May 21, 2023 7:00 PM PDT
This document outlines the system design for a video upload and viewing platform similar to YouTube. The focus is on handling high traffic, ensuring high availability, and providing a seamless user experience across multiple devices.
Requirements
-
Functional Requirements:
- Support video upload and viewing.
- Multiple device compatibility.
- Display video thumbnails and previews on hover.
- Implement a "like" feature.
-
Non-Functional Requirements:
- Ensure videos are not lost.
- Provide fluent video playback.
- Achieve high availability.
- Minimize network costs.
Constraints
- User Base: 100 million daily active users.
- Video Upload Rate: 5 videos per user per day.
- View Rate:
- Queries per second (QPS): 5 * 100 million / 86400 ≈ 5000/s.
- Upload/Download Ratio: 1:200.
- Upload QPS: 25/s.
- Storage Needs: 683 TB/day.
- Upload Bandwidth: 7 G/s.
External API Design
getVideo(video_id, user_id, offset) -> URL
uploadVideo(video_id, user_id, description, length, tags[], video_content)
System Design Discussion
Metadata and Upload Services
- Separation of Services:
- The metadata service is separated from the upload service to prevent blocking during long upload times. The metadata service provides a signed URL for uploads.
Encoding Service
- Positioning:
- The encoding service is placed before the upload service to allow clients to upload videos to original storage first. This supports various video encodings.
Message Queue Utilization
- Purpose:
- A message queue is added to trigger the encoding service asynchronously, improving efficiency by not requiring the system to wait for encoding to complete.
Storage Solutions
- Choice of Storage:
- S3 is preferred for video storage due to its capacity for handling large volumes of data. Alternatives such as Azure or Google Cloud can also be considered.
Download Design
- High Bandwidth Needs:
- Clients can directly access videos from S3, with a CDN implemented to cache popular videos. The CDN will fall back to S3 for less popular content.
Caching Strategies
- Popular Videos:
- A recommender/topK system will determine which videos to cache in the CDN.
Comments Feature Design
-
External API:
comment(video_id, user_id, content, comment_id)

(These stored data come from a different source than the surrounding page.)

-- ==== Sys2Proof/Machine/Parts.lean ====
section
/-!
DEFINITION. The parts of the state that no register shows, block by block: plain data, each with the value it has
after reset as its default value.
-/
namespace Sys2Proof.Machine

/-- Millrace (R53 to R78): what the loop, the boundary and the always-on domain hold. -/
structure Millrace where
  turn : Nat := 0              -- turn number
  frozen : Nat := 0            -- angle while phase time does not run (OFF, ACQUIRE)
  boundary : Nat := 0          -- time of the last turn boundary (angle 0), 10 ns units
  rate : Nat := 0              -- frequency in force for this turn, 2^-16 Hz
  slew : Int := 0              -- angle units this turn removes of the phase error (positive shortens it)
  err : Int := 0               -- phase error e still to remove in RELOCK
  good : Nat := 0              -- consecutive crossings below 5 us (ACQUIRE) or qualifying (HOLDOVER)
  bad : Nat := 0               -- consecutive turns with an error above 5 us (LOCKED)
  locked1 : Bool := false      -- has locked for the first time since the last reset, wake or enable
  bound : Bool := false        -- a change of source is being followed (R62)
  dispTick : Nat := 0          -- tick of the last dispatch, and the entries it took (R73)
  dispatched : List Nat := []
  hold : List (Nat × Nat) := []   -- (entry, first tick at which it may dispatch): late commits and repeats already past (R70, R72)
  sent : Nat := 0              -- bit k: the previous turn's reference frame was sent on channel k
  sofPrev : List Nat := List.replicate 16 0xFFFFFF
  refAngles : List (Nat × Nat × Nat) := [] -- (channel, turn, angle) of the SOF of reference frames sent, newest first, 64 kept (R93)
  aonValid : Bool := false     -- the always-on values survive from before
  aonTurn : Nat := 0
  aonFreq : Nat := 0
  aonTime : Nat := 0           -- time of the last boundary Millrace reached
  assocValid : Bool := false   -- an association exists since power-on
  accept : Bool := false       -- an accepted step waits for the boundary
  assocW : Int := 0            -- A_n in nanoseconds
  modes : Nat := 0             -- bits 0 HOLDOVER, 1 RELOCK, 2 INT during this turn
  recent : List (Nat × Nat) := []  -- (entry time, die or 4) of entries dispatched, for the counts of R71
  deriving DecidableEq, Repr

/-- Maps in force or accepted (R82, R83): valid cell entries, 24 string and 24 source entries. -/
structure Maps where
  cells : List (Nat × Nat) := []
  strs : List Nat := []
  srcs : List Nat := []
  idle : List (Nat × Nat) := [] -- accepted maps: cell entries that are not valid and not 0
  deriving DecidableEq, Repr

/-- A turn that Gauge acquires: what is kept beside its half of the buffer. -/
structure GTurn where
  turn : Nat := 0
  isOpen : Bool := false
  maps : Maps := {}            -- the maps in force when it opened (R84)
  mapNew : Bool := false       -- the maps took effect at its opening
  plans : Nat := 0             -- MR_PLAN during the turn before (R85)
  angle0 : Nat := 0            -- MR_ANGLE0 during the turn before
  modes : Nat := 0             -- bits 0 HOLDOVER, 1 RELOCK, 2 INT during the turn
  keys : List (Nat × List Nat × List Nat) := [] -- frames entered: (key, data field, cells filled; 0x2000 + source)
  temps : List Nat := []       -- temperature positions written
  len : Nat := 0               -- length of the turn, MILL ticks
  prevLen : Nat := 0
  deriving DecidableEq, Repr

/-- What Gauge keeps of a cell from pass to pass (R108 to R118). -/
structure GCell where
  place : Nat := 0             -- map entry and string + 1 at the last pass; 0 while it was not valid
  soc : Nat := 0               -- state of charge, 2^-48
  va : Int := 0
  vb : Int := 0
  test : Int := 0              -- thermal estimate
  zf : Bool := false
  zfr : Int := 0
  zfi : Int := 0
  initLeft : Nat := 0
  again : Bool := false        -- initialisation is repeated, or was ordered (R111)
  cnt : List Nat := List.replicate 8 0
  raised : Nat := 0
  deriving DecidableEq, Repr

/-- What Gauge keeps of a string. -/
structure GStr where
  lastI : Int := 0             -- last mean current
  miss : Nat := 0              -- consecutive turns without current
  gone : Nat := 0              -- consecutive closed turns whose source had no entered frame (R97, R119)
  src : Nat := 0               -- 1 more than the source of those turns
  low : Nat := 0               -- consecutive turns of R119, NORIPPLE
  raised : Nat := 0            -- bits 9 and 10: checks 9 and 10
  cfg : Nat := 0               -- capacity and profile of the last pass
  deriving DecidableEq, Repr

like(video_id, comment_id)
-
Database Schema:
- Comments will be stored in a NoSQL database due to the straightforward schema and the need to handle large volumes of data without complex joins.
-
Caching Comments:
- Popular comments will be cached in Redis and persisted to the database every 5 minutes.
User Interaction
- Like Button Accuracy:
- The importance of accurate tracking for user interactions, such as likes, is acknowledged. A standby Redis instance may be used to ensure reliability.
This document serves as a comprehensive guide for designing a video upload and viewing platform, addressing key technical considerations and system architecture.